10 Ağustos 2015 Pazartesi

SEVGİLİMDEN SON MEKTUP – Jojo Moyes

Bu aralar arayı açıyorum, farkındayım. Bunun mevsimle bir ilgisi olabilir. Sıcaklar, rehavet, tembellik hepsi bir arada. Hayatın akışının yavaşlamasıyla kitap okuma hızımda ve yazı yazma isteğimde de aynı derecede bir yavaşlama var. Zaten çok hızlı, atik tetik bir insan değilimdir. Bu nedenle uzun aralar vermem normal.

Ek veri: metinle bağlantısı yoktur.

/-- A command that ends in an error after a header, and one that ends without. -/
theorem witness_kept_words :
    (∃ t words, exec (.decodeSave false) { loaded [] with pal := palOf 0x01000000#32 0 0 0 } = .next t ∧
      t.out = [] ++ words ∧ t.status.err = true ∧ words = [0x10000001#32, 0xF0000002#32]) ∧
    ∃ t words, exec (.decodeSave false) (loaded deletedFlags) = .next t ∧ t.out = [] ++ words ∧
      t.status.err = false ∧ words = [0xE0000000#32] :=
  ⟨⟨_, _, rfl, rfl, by decide, by decide⟩, ⟨_, _, rfl, rfl, by decide, by decide⟩⟩

theorem witness_decodeSlot_length_ok :
    (29#5).toNat < 30 ∧ (loaded []).bufLen = 131072#32 ∧ idle.bufLen ≠ 131072#32 := by decide

theorem witness_tile_agreement :
    (0#5).toNat < 30 ∧ ∀ a, tileByte (0#5).toNat a →
      Memory.read [(0x2E00, 0x5A#8)] a = (loaded []).saveBuffer.read a := by
  refine ⟨by decide, fun a ha => ?_⟩
  have h : 0x2E00 ≠ a := by
    have h2 : a < baseOffset 0 + 0xE00 := ha.2
    simp [baseOffset, Config.imgBase] at h2; omega
  simp [Memory.read, h, loaded]

theorem witness_solid_zero_region : ∀ a, baseOffset 29 ≤ a → a < baseOffset 29 + 0x1000 →
    Memory.read [] a = 0x00#8 := fun _ _ _ => rfl

/-- `n` cells of 0xFF from an offset on. -/
def ones (a : Nat) : Nat → Memory
  | 0 => []
  | n + 1 => (a, 0xFF#8) :: ones (a + 1) n

theorem read_ones (n a x : Nat) (h : a ≤ x) (hx : x < a + n) : (ones a n).read x = 0xFF#8 := by
  induction n generalizing a with
  | zero => omega
  | succ n ih =>
    by_cases hax : a = x
    · simp [ones, Memory.read, hax]
    · simpa [ones, Memory.read, hax] using ih (a + 1) (by omega) (by omega)

theorem witness_solid_ones_region : ∀ a, baseOffset 0 ≤ a → a < baseOffset 0 + 0x1000 →
    (ones (baseOffset 0) 0x1000).read a = 0xFF#8 := fun a h h' => read_ones _ _ a h h'

theorem pixelBad_of_valid (m : Memory) (slot : Nat) (p : Nat × Nat) (e : PalEntry) (h : e.st = .valid) :
    ¬ pixelBad (Vector.replicate 4 e) m slot p := by
  simp [pixelBad, Vector.get, h]

/-- DECODE_SAVE runs to END: all slots active, all entries VALID. -/
theorem witness_decodeSave_success :
    ∃ s : State, s.bufLen = 131072#32 ∧
      ∀ slot ∈ selectedSlots s.saveBuffer true, ∀ p ∈ rowMajor, ¬ pixelBad s.pal s.saveBuffer slot p :=
  ⟨{ loaded [] with pal := Vector.replicate 4 ⟨⟨1#8, 2#8, 3#8⟩, .valid⟩ }, rfl,
    fun slot _ p _ => pixelBad_of_valid _ slot p _ rfl⟩

/-- DECODE_SAVE stops at its second pixel (T64). -/
theorem witness_decodeSave_bad_pixel :
    ∃ (s : State) (after : List Nat) (qs : List (Nat × Nat)), s.bufLen = 131072#32 ∧
      selectedSlots s.saveBuffer false = [] ++ 0 :: after ∧ rowMajor = [(0, 0)] ++ (0, 1) :: qs ∧
      (∀ p ∈ [((0 : Nat), (0 : Nat))], ¬ pixelBad s.pal s.saveBuffer 0 p) ∧
      pixelBad s.pal s.saveBuffer 0 (0, 1) :=
  ⟨{ loaded [(0x2000, 0x40#8)] with pal := palOf 0 0x02000000#32 0x01000000#32 0 },
    (selectedSlots [(0x2000, 0x40#8)] false).tail, rowMajor.tail.tail, rfl, by decide, rfl,
    by unfold pixelBad; decide, by unfold pixelBad; decide⟩

theorem witness_decodeSave_no_error :
    ∃ t : State, exec (.decodeSave false) (loaded deletedFlags) = .next t ∧ t.status.err = false :=
  ⟨_, rfl, by decide⟩

/-- Slot 0 active and of value 0, the others deleted (95_test_vectors.md W12, v = 0). -/
theorem witness_solid_slot :
    ∃ (s : State), s.bufLen = 131072#32 ∧ s.saveBuffer.read 0x11B2 ≠ 0xFF#8 ∧
      (∀ slot, 0 < slot → slot < 30 → s.saveBuffer.read (0x11B2 + slot) = 0xFF#8) ∧
      (∀ y c, y < 112 → c < 128 → pixel s.saveBuffer 0 y c = 0#2) ∧
      (s.pal.get (palIndex 0#2)).st = .valid := by
  refine ⟨{ loaded (ones 0x11B3 29) with pal := palOf 0 0 0 0 }, rfl, by decide, ?_, ?_, by decide⟩
  · intro slot h0 h30
    exact read_ones 29 0x11B3 _ (by omega) (by omega)
  · intro y c _ _
    have hr : ∀ a, 0x2000 ≤ a → (ones 0x11B3 29).read a = 0x00#8 := by
      intro a ha
      apply read_unlisted
      have hk : ∀ cell ∈ ones 0x11B3 29, cell.1 < 0x2000 := by decide
      intro cell hc
      have := hk cell hc
      omega
    have h1 : 0x2000 ≤ rowOffset 0 y (c / 8) := by
      simp [rowOffset, tileStart, baseOffset, Config.imgBase]; omega
    show unpackLane ((ones 0x11B3 29).read (rowOffset 0 y (c / 8)))
      ((ones 0x11B3 29).read (rowOffset 0 y (c / 8) + 1)) (c % 8) = 0#2
    rw [hr _ h1, hr _ (by omega)]
    simp [unpackLane]

theorem witness_unread_bytes : ∀ a, readByBlock a →
    Memory.read [(0x1FFF, 0x5A#8)] a = (loaded []).saveBuffer.read a := by
  intro a ha
  have h : 0x1FFF ≠ a := by
    rintro rfl
    rw [readByBlock_iff] at ha
    omega
  simp [Memory.read, h, loaded]

theorem witness_length_check :
    (Instr.decodeSave true).wellFormed = true ∧ readsBuffer (.decodeSave true) = true ∧
      idle.bufLen ≠ 131072#32 ∧ (131071#32 : Word) ≠ 131072#32 ∧ (131073#32 : Word) ≠ 131072#32 := by decide

/-- SETLEN of a length of 2^32 and above, whose low 32 bits are 131072: BUF_LEN holds 0xFFFFFFFF. -/
theorem witness_setLen :
    ({ idle with hostMoves := setLen 0x100020000 } : State).hostMoves = setLen 0x100020000 ++ [] ∧
      idle.status.busy = false ∧ 0x100020000 ≠ 131072 ∧ reportedLength 0x100020000 = 0xFFFFFFFF#32 ∧
      reportedLength 0xFFFFFFFE = 0xFFFFFFFE#32 ∧ reportedLength 131072 = 131072#32 ∧
      reportedLength 0 = 0#32 := by decide

theorem witness_precise_error :
    ∃ (s t : State) (w : Word), BlockNext s ∧ s.pending = some w ∧ step s = .next t ∧
      t.status.err = true ∧ decode w = .ok (.decodeSlot 0#5) :=
  ⟨issued idle 0x00000002#32, _, 0x00000002#32, .inl rfl, rfl, rfl, by decide, by decide⟩

theorem witness_blockInv_idle : BlockInv idle where
  busy_pending := rfl
  pending_cmd := fun _ h => nomatch h
  busy_not_done := by decide
  err_done := by decide
  ok_code := by decide
  code_range := by decide
  buffer_wf := rfl
  out_legal := by intro w h; exact nomatch h

theorem witness_blockInv_busy : BlockInv (issued idle 0x00000005#32) where
  busy_pending := rfl
  pending_cmd := fun _ h => Option.some.inj h
  busy_not_done := by decide
  err_done := by decide
  ok_code := by decide
  code_range := by decide
  buffer_wf := rfl
  out_legal := by intro w h; exact nomatch h

/-- The invariant says nothing about the host's moves. -/
theorem blockInv_with_moves {s : State} (h : BlockInv s) (ms : List HostMove) :
    BlockInv { s with hostMoves := ms } :=
  ⟨h.busy_pending, h.pending_cmd, h.busy_not_done, h.err_done, h.ok_code, h.code_range, h.buffer_wf,
    h.out_legal⟩

theorem witness_step_from_blockInv : ∃ s t, BlockInv s ∧ step s = .next t :=
  ⟨issued idle 0x00000005#32, _, witness_blockInv_busy, rfl⟩

theorem witness_pending_isolated :
    ∃ (s t : State), BlockInv s ∧ s.pending = some 0x00000005#32 ∧
      (∀ rest, s.hostMoves ≠ .reset :: rest) ∧ ¬ BlockNext s ∧ step s = .next t ∧
      s.hostMoves = .write 0x20 0#32 :: [] :=
  ⟨{ issued idle 0x00000005#32 with hostMoves := [.write 0x20 0#32] }, _,
    blockInv_with_moves witness_blockInv_busy _, rfl, by simp, by simp [BlockNext], rfl, rfl⟩
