-- ==== Sys2Proof/Syntax.lean ====
section
/-! DEFINITION. The commands of the module: one constructor for each row of spec/opcode_table.json, with the
operands that the rule named in the table needs. A command is one whole step of spec/95. Physical facts that the
spec leaves outside the module (measurements, received frames, verdicts of a signature) are operands. -/

namespace Sys2Proof

/-- Who makes an access (R23, R26): the image loader, S0, ring remote access, or hoist engine 0 to 7. -/
inductive Req where
  | loader
  | s0
  | ring
  | eng (e : Fin 8)
  deriving DecidableEq, Repr

/-- The two domains (R11). -/
inductive Dom where
  | a
  | b
  deriving DecidableEq, Repr

/-- A CAN frame (R296, R300): identifier word, DLC, flags, XL fields, LEN, data bytes in bus order, and the stamp of its start-of-frame
bit (R275). -/
structure Frame where
  idw : Word := 0
  dlc : Nat := 0
  rtr : Bool := false
  brs : Bool := false
  esi : Bool := false
  sec : Bool := false
  sdt : Nat := 0
  vcid : Nat := 0
  af : Word := 0
  data : List Byte := []
  ts : Nat := 0
  deriving DecidableEq, Repr

/-- A modulator period as the tile link delivers it (R132, R137, R176): the 3-bit code, whether the input lay out of range or the loop filter clamped in it, and
whether it did not arrive intact. -/
structure Period where
  code : Nat := 2
  ovr : Bool := false
  lost : Bool := false
  deriving DecidableEq, Repr

/-- Which register of a schedule a write names (R288). -/
inductive SchReg where
  | cfg
  | per
  | phase
  deriving DecidableEq, Repr

/-- Which configuration register of a check-value unit a write names (R489). -/
inductive CvReg where
  | cfg
  | poly
  | init
  | xorout
  deriving DecidableEq, Repr

/-- A protocol error that a CAN port detects (R311, R327): LEC less 1, whether it lies in a data phase, whether it lies after the arbitration
field and before the acknowledgement slot (R315), whether a dominant bit follows where ISO 11898-1 counts it (a transmitter's passive
error flag, the bit after a receiver's error flag), whether it is a stuff error during arbitration that leaves TEC alone, and how many further events at the
flag ISO 11898-1 counts by 8 (a bit error in an active flag, each run of dominant bits after it that is too long). -/
structure CanErr where
  lec : Fin 6 := 0
  data : Bool := false
  field : Bool := false
  dominant : Bool := false
  exempt : Bool := false
  runs : Nat := 0
  deriving DecidableEq, Repr

/-- A frame of the Casen ring (R461, R462): the header's fields and the payload in words. FLAGS: bit 0 DOWN, 1 TKO, 2 LAST, 3 STRAY, 4 FIRST,
5 SEG_LAST. -/
structure RFrame where
  ty : Byte := 0
  flags : Byte := 0
  dst : Byte := 0
  src : Byte := 0
  hops : Byte := 0
  seg : Byte := 0
  w1 : Word := 0
  w2 : Word := 0
  data : List Word := []
  deriving DecidableEq, Repr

Sevgilimden Son Mektup oldukça soft, okuyucuyu alıp başka diyarlara götüren, romantizm kokulu bir kitap. Tam bir yaz kitabı denilebilir. Jojo Moyes okumayı severim. Bu romanı da elime geçince okumak istedim. Beni çok etkiledi mi derseniz, hayır. Öyle aman aman etkisinde kalmadım. Bir  ‘Senden Önce Ben’ değil. Ama güzel bir kitap. Dediğim gibi, çok soft, çok romantik, merak uyandırıyor, bir sürükleyiciliği var. Ancak araştırma isteği uyandıran ya da öğretici herhangi bir yanı yok. Sabun köpüğü, keyifli bir kitap.
Konusuna gelince,
Ellie Haworth adında genç bir gazetici kızın, yeni yazısı için gazetenin arşivinde bulduğu 1960lardan kalma aşk mektuplarında anlatılan yasak aşk hikayesi ile kendi yaşamı arasında benzerlik kurarak mektuplara kendini kaptırması ile hikaye başlıyor. Yalnız mektuplar kaptırılmayacak gibi değil. Onu söyleyeyim. Ellie de aynı o mektuplarda anlatıldığı gibi evli bir adamla ilişki yaşamaktadır ve mektupların içtenliğine kendini kaptırmıştır. Mektupların sahibini bulmak ve hikayenin sonunu öğrenmek için yaptığı araştırma ve özel hayatında yaşadığı gelişmeler de ikinci bir hikaye olarak anlatılıyor.
Diğer tarafta ise mektupların asıl sahipleri olan Jennifer Stirling ve sevgilisi Anthony O’Hare’nın hikayesi başlıyor ki bence romanın asıl en güzel bölümlerini bu bölümler oluşturuyor. Hatta Jenny ile Boot’un hikayesine ara verip Ellie’ye dönüş yapıldığında okuyucu olarak kitabın bir an evvel ana hikayeye dönmesini istedim. 1960larda İngiltere’de kadına bakış, yaşam, evli bir kadının sorumlulukları kendisinden beklenilenler ve jet sosyete hayatı hakkında bilgi edinirken, Jennifer’la Boot arasındaki o çok hoş ve romantik aşk ilişkisi, okurken insanı mest ediyor. Ne olacak acaba kavuşabilecekler mi? Jennifer kocasını terk edecek mi? Yazarımız yıllar sonra Ellie ile bu insanlar arasında nasıl bir bağ kuracak? gibi sorular okuyucuda merak uyandıran unsurlar.
Bu kitap güzel, okuyacak kişiye göre - romantizm sevenlere- tavsiye ederim, ancak mutlaka okunması gerek diyemem. Senden Önce Ben’i ise bir adım daha önceye koyarım.